/-- PLACE: what each operation leaves in its object record. R233 to R237, R243. -/
def Obligations.PlaceKeepsTheObjectTable : Prop :=
  ∀ (c : Cmd) (s : State),
    let n := LPlace.OBJECT.get c.body
    let p := atApplication s c
    placeStatus p c = St.ok →
    (granted 0x0010 (bodyOp 1) s c = true → (placeCreate p c).2 = St.ok →
      Succeeds (.placeCreate c) c s (fun a t =>
        LObj.KIND.get (t.obj n) = LPlace.KIND.get c.body ∧ LObj.SEAT.get (t.obj n) = c.seat ∧
        LObj.TILES.get (t.obj n) = LPlace.TILES.get c.body ∧ LObj.WORK.get (t.obj n) = LPlace.ADDR.get c.body ∧
        LObj.WTIER.get (t.obj n) = tierOf a (LPlace.ADDR.get c.body) ∧
        LObj.STATE.get (t.obj n) = (if LPlace.FILL.on c.body then 2 else 1) ∧ (∀ k, k ≠ n → t.obj k = a.obj k))) ∧
    (granted 0x0010 (bodyOp 2) s c = true → (placeMove p c).2 = St.ok →
      Succeeds (.placeMove c) c s (fun a t =>
        LObj.STATE.get (t.obj n) = 2 ∧ LObj.WORK.get (t.obj n) = LObj.WORK.get (a.obj n) ∧
        (t.ox n).op = 2 ∧ (t.ox n).target = LPlace.ADDR.get c.body ∧ (t.ox n).pass = 1 ∧ (∀ k, k ≠ n → t.obj k = a.obj k))) ∧
    (granted 0x0010 (bodyOp 3) s c = true →
      Succeeds (.placeFlush c) c s (fun a t =>
        LObj.STATE.get (t.obj n) = (if LObj.WORK.get (a.obj n) = LObj.BACK.get (a.obj n) then 1 else 3) ∧
        (∀ k, k ≠ n → t.obj k = a.obj k))) ∧
    (granted 0x0010 (bodyOp 4) s c = true →
      Succeeds (.placeDrop c) c s (fun a t =>
        (if LObj.WORK.get (a.obj n) = LObj.BACK.get (a.obj n) ∨ ((dirtyTiles a n).isEmpty = true ∧ tracked (a.obj n) = true) then
          LObj.STATE.get (t.obj n) = 1 ∧ LObj.WORK.get (t.obj n) = LObj.BACK.get (a.obj n)
        else LObj.STATE.get (t.obj n) = 4) ∧ (∀ k, k ≠ n → t.obj k = a.obj k))) ∧
    (granted 0x0010 (bodyOp 5) s c = true →
      Succeeds (.placeDestroy c) c s (fun a t => t.obj n = 0#512 ∧ (∀ k, k ≠ n → t.obj k = a.obj k)))

/-- BIND LOAD installs its record at turn 0 and attaches the seat. R30, R32, R399, R412. -/
def Obligations.BindLoadInstallsTheRecord : Prop :=
  ∀ (c : Cmd) (s : State),
    let b := LBindCmd.BINDING.get c.body
    granted 0x0011 (bodyOp 1) s c = true → (opBindLoad c (atApplication s c)).2 = St.ok →
    Succeeds (.bindLoad c) c s (fun a t =>
      (t.bind b).loaded = true ∧ (t.bind b).seat = c.seat ∧ (t.bind b).brec = c.payload.extractLsb' 0 8192 ∧
      bTurn (t.bind b) = 0 ∧ bPhase (t.bind b) = 0 ∧ bFaulted (t.bind b) = false ∧
      (LSeatBnd.ATTACHED.get (t.seat c.seat).bnd).testBit b = true ∧ (LSeatBnd.OWNS.get (t.seat c.seat).bnd).testBit b = true ∧
      (∀ k, k ≠ b → t.bind k = a.bind k))

/-- VARIANT_ADD installs a variant and pins its runs; VARIANT_REMOVE takes it away. R140, R142, R403. -/
def Obligations.VariantsComeAndGo : Prop :=
  ∀ (c : Cmd) (s : State),
    let b := LBindCmd.BINDING.get c.body
    let v := LBindCmd.VARIANT.get c.body
    (granted 0x0011 (bodyOp 2) s c = true → (opVariantAdd c (atApplication s c)).2 = St.ok →
      Succeeds (.variantAdd c) c s (fun a t =>
        Tab.get (t.bind b).variants ⟨0, 0⟩ v = ⟨LBindCmd.VLEN.get c.body, LBindCmd.VPT.get c.body⟩ ∧
        (∀ runs, variantRuns a (a.bind b).brec (LBindCmd.VLEN.get c.body) (LBindCmd.VPT.get c.body) = some runs →
          ∀ r ∈ runs, LRunRec.PINNED.on (runRec (t.bind b) r.1 r.2) = true) ∧
        (∀ k, k ≠ b → t.bind k = a.bind k))) ∧
    (granted 0x0011 (bodyOp 3) s c = true → (opVariantRemove c (atApplication s c)).2 = St.ok →
      Succeeds (.variantRemove c) c s (fun a t =>
        Tab.get (t.bind b).variants ⟨0, 0⟩ v = ⟨0, 0⟩ ∧ (∀ k, k ≠ b → (t.bind k).variants = (a.bind k).variants)))

/-- BIND CLEAR clears FAULTED, UNBIND empties the binding, MOULD stores its record. R53, R398, R403, R404, R412. -/
def Obligations.ClearUnbindAndMould : Prop :=
  ∀ (c : Cmd) (s : State),
    (let b := LBindCmd.BINDING.get c.body
     granted 0x0011 (bodyOp 4) s c = true → (opBindClear c (atApplication s c)).2 = St.ok →
      Succeeds (.bindClear c) c s (fun a t =>
        bFaulted (t.bind b) = false ∧ (t.bind b).loaded = true ∧ (t.bind b).brec = (a.bind b).brec ∧
        bTurn (t.bind b) = bTurn (a.bind b) ∧ (∀ k, k ≠ b → bFaulted (t.bind k) = bFaulted (a.bind k)))) ∧
    (let b := (c.body.extractLsb' 0 4).toNat
     granted 0x0012 anyOp s c = true → unbindStatus (atApplication s c) c = St.ok →
      Succeeds (.unbind c) c s (fun _ t => t.bind b = Bind.reset ∧
        ∀ n, n < 64 → (LSeatBnd.ATTACHED.get (t.seat n).bnd).testBit b = false ∧
          (LSeatBnd.OWNS.get (t.seat n).bnd).testBit b = false)) ∧
    (let b := (c.body.extractLsb' 0 4).toNat
     let full := c.payload.extractLsb' 0 1152
     let m : BitVec 1152 := BitVec.ofNat 1152 (full.toNat % 2 ^ (128 + 128 * min 8 (LMouldHd.NSTAGE.get (mouldHead full))))
     granted 0x0013 anyOp s c = true → (opMould c (atApplication s c)).2.status = St.ok →
      Succeeds (.mould c) c s (fun a t =>
        Tab.get (t.bind b).moulds 0#1152 (mouldNumber m) = m ∧
        (∀ k, k ≠ mouldNumber m → Tab.get (t.bind b).moulds 0#1152 k = Tab.get (a.bind b).moulds 0#1152 k) ∧
        (∀ k, k ≠ b → t.bind k = a.bind k)))

/-- STAKE: ASSIGN, UPDATE and RELEASE write the terms of the named stake alone. R290, R291, R294, R295. -/
def Obligations.StakeTermsAreWritten : Prop :=
  ∀ (c : Cmd) (s : State),
    let n := LStakeCmd.STAKE.get c.body
    let others := fun (a t : State) => ∀ k, k ≠ n → LStake.ON.get (t.stake k) = LStake.ON.get (a.stake k) ∧
      LStake.SEAT.get (t.stake k) = LStake.SEAT.get (a.stake k) ∧ LStake.PF_WT.get (t.stake k) = LStake.PF_WT.get (a.stake k) ∧
      LStake.RATE.get (t.stake k) = LStake.RATE.get (a.stake k) ∧ LStake.BURST.get (t.stake k) = LStake.BURST.get (a.stake k)
    stakeStatus (atApplication s c) c = St.ok →
    (granted 0x0020 (bodyOp 1) s c = true →
      Succeeds (.stakeAssign c) c s (fun a t =>
        LStake.ON.get (t.stake n) = 1 ∧ LStake.SEAT.get (t.stake n) = LStakeCmd.SEAT.get c.body ∧
        LStake.PF_WT.get (t.stake n) = LStakeCmd.PF_WT.get c.body ∧ LStake.RATE.get (t.stake n) = LStakeCmd.RATE.get c.body ∧
        LStake.LEVEL.get (t.stake n) = stakeBurst c * 65536 ∧ LStake.T_REFILL.get (t.stake n) = now a ∧ others a t)) ∧
    (granted 0x0020 (bodyOp 2) s c = true →
      Succeeds (.stakeUpdate c) c s (fun a t =>
        let cap : Int := (stakeBurst c * 65536 : Nat)
        LStake.PF_WT.get (t.stake n) = LStakeCmd.PF_WT.get c.body ∧ LStake.RATE.get (t.stake n) = LStakeCmd.RATE.get c.body ∧
        LStake.BURST.get (t.stake n) = stakeBurst c ∧ LStake.T_REFILL.get (t.stake n) = now a ∧
        LStake.LEVEL.getInt (t.stake n) = max (-cap) (min cap (LStake.LEVEL.getInt (refillRec (a.stake n) (now a)))) ∧
        others a t)) ∧
    (granted 0x0020 (bodyOp 3) s c = true →
      Succeeds (.stakeRelease c) c s (fun a t => t.stake n = 0#512 ∧ others a t))

/-- SEAT_SET: each operation writes its own setting of the seat. R119, R417 to R419. -/
def Obligations.SeatSetWritesOneSetting : Prop :=
  ∀ (c : Cmd) (s : State),
    let n := LSeatSet.SEAT.get c.body
    let b := LSeatSet.BINDING.get c.body
    let k := 8 * LSeatSet.TIER.get c.body + LSeatSet.INDEX.get c.body
    seatSetStatus (atApplication s c) c = St.ok →
    (granted 0x0021 (bodyOp 1) s c = true →
      Succeeds (.seatSetWindow c) c s (fun a t =>
        Tab.get (t.seat n).win 0#128 k = newWindow c ∧
        (∀ j, j ≠ k → Tab.get (t.seat n).win 0#128 j = Tab.get (a.seat n).win 0#128 j) ∧
        (t.seat n).quota = (a.seat n).quota ∧ (t.seat n).cfg = (a.seat n).cfg)) ∧
    (granted 0x0021 (bodyOp 2) s c = true →
      Succeeds (.seatSetQuota c) c s (fun a t =>
        (∀ i, i < 6 → Tab.get (t.seat n).quota 0 i = newQuota c i) ∧ (t.seat n).win = (a.seat n).win ∧ (t.seat n).cfg = (a.seat n).cfg)) ∧
    (granted 0x0021 (bodyOp 3) s c = true →
      Succeeds (.seatSetConfig c) c s (fun a t =>
        (t.seat n).cfg = seatData c 0 ∧ (t.seat n).win = (a.seat n).win ∧ (t.seat n).quota = (a.seat n).quota)) ∧
    (granted 0x0021 (bodyOp 4) s c = true →
      Succeeds (.seatSetAttach c) c s (fun a t =>
        (LSeatBnd.ATTACHED.get (t.seat n).bnd).testBit b = true ∧ LSeatBnd.OWNS.get (t.seat n).bnd = LSeatBnd.OWNS.get (a.seat n).bnd)) ∧
    (granted 0x0021 (bodyOp 5) s c = true →
      Succeeds (.seatSetDetach c) c s (fun a t =>
        (LSeatBnd.ATTACHED.get (t.seat n).bnd).testBit b = false ∧ LSeatBnd.OWNS.get (t.seat n).bnd = LSeatBnd.OWNS.get (a.seat n).bnd)) ∧
    (granted 0x0021 (bodyOp 6) s c = true →
      Succeeds (.seatSetRisers c) c s (fun a t => t.bank.riserSlots = (seatData c 0).toNat ∧ t.bank.riserSets = a.bank.riserSets))

/-- SEAT_RESET sets RESETTING and counts; SEAT_RESET_COMPLETE clears it. R421 to R425. -/
def Obligations.SeatResetRunsAndEnds : Prop :=
  ∀ (c : Cmd) (s : State) (n : Nat),
    (granted 0x0022 anyOp s c = true → seatResetStatus (atApplication s c) c = St.ok →
      Succeeds (.seatReset c) c s (fun a t =>
        LSeatCfg.RESETTING.get (t.seat (resetTarget c)).cfg = 1 ∧
        Tab.get (t.seat (resetTarget c)).ctr 0#64 0x300 = Tab.get (a.seat (resetTarget c)).ctr 0#64 0x300 + 1)) ∧
    (running .banker s = true → resetDone s n = true →
      Runs (.seatResetComplete n) s (fun t =>
        t.seat n = { s.seat n with cfg := LSeatCfg.RESETTING.set (s.seat n).cfg 0 } ∧
        LSeatCfg.RESETTING.get (t.seat n).cfg = 0 ∧ (∀ k, k ≠ n → t.seat k = s.seat k) ∧ OnlyChanges [.seats] s t))

/-- PLAN gives the chip the place that its identity digest has in the plan. R345. -/
def Obligations.PlanGivesTheChipItsPlace : Prop :=
  ∀ (c : Cmd) (s : State) (r : BitVec 128),
    let ylen := (c.body.extractLsb' 0 5).toNat
    granted 0x0030 anyOp s c = true → (opPlan c (atApplication s c)).2.status = St.ok →
    (planRecs c ylen).find? (fun r => LPlanRec.DIGEST.get r == identDigest (atApplication s c)) = some r →
    Succeeds (.plan c) c s (fun _ t =>
      t.fab.plan = planRecs c ylen ∧ LFabId.CHIP.get t.fab.fabId = LPlanRec.X.get r + 4 * LPlanRec.Y.get r ∧
      LFabId.VALID.get t.fab.fabId = 1 ∧ LFabId.MODE.get t.fab.fabId = 1 ∧ LFabId.YLEN.get t.fab.fabId = ylen)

# Exercise description
Say how many lines of the data include the word "loaded". Nothing other than the number should be given.

# Task output
2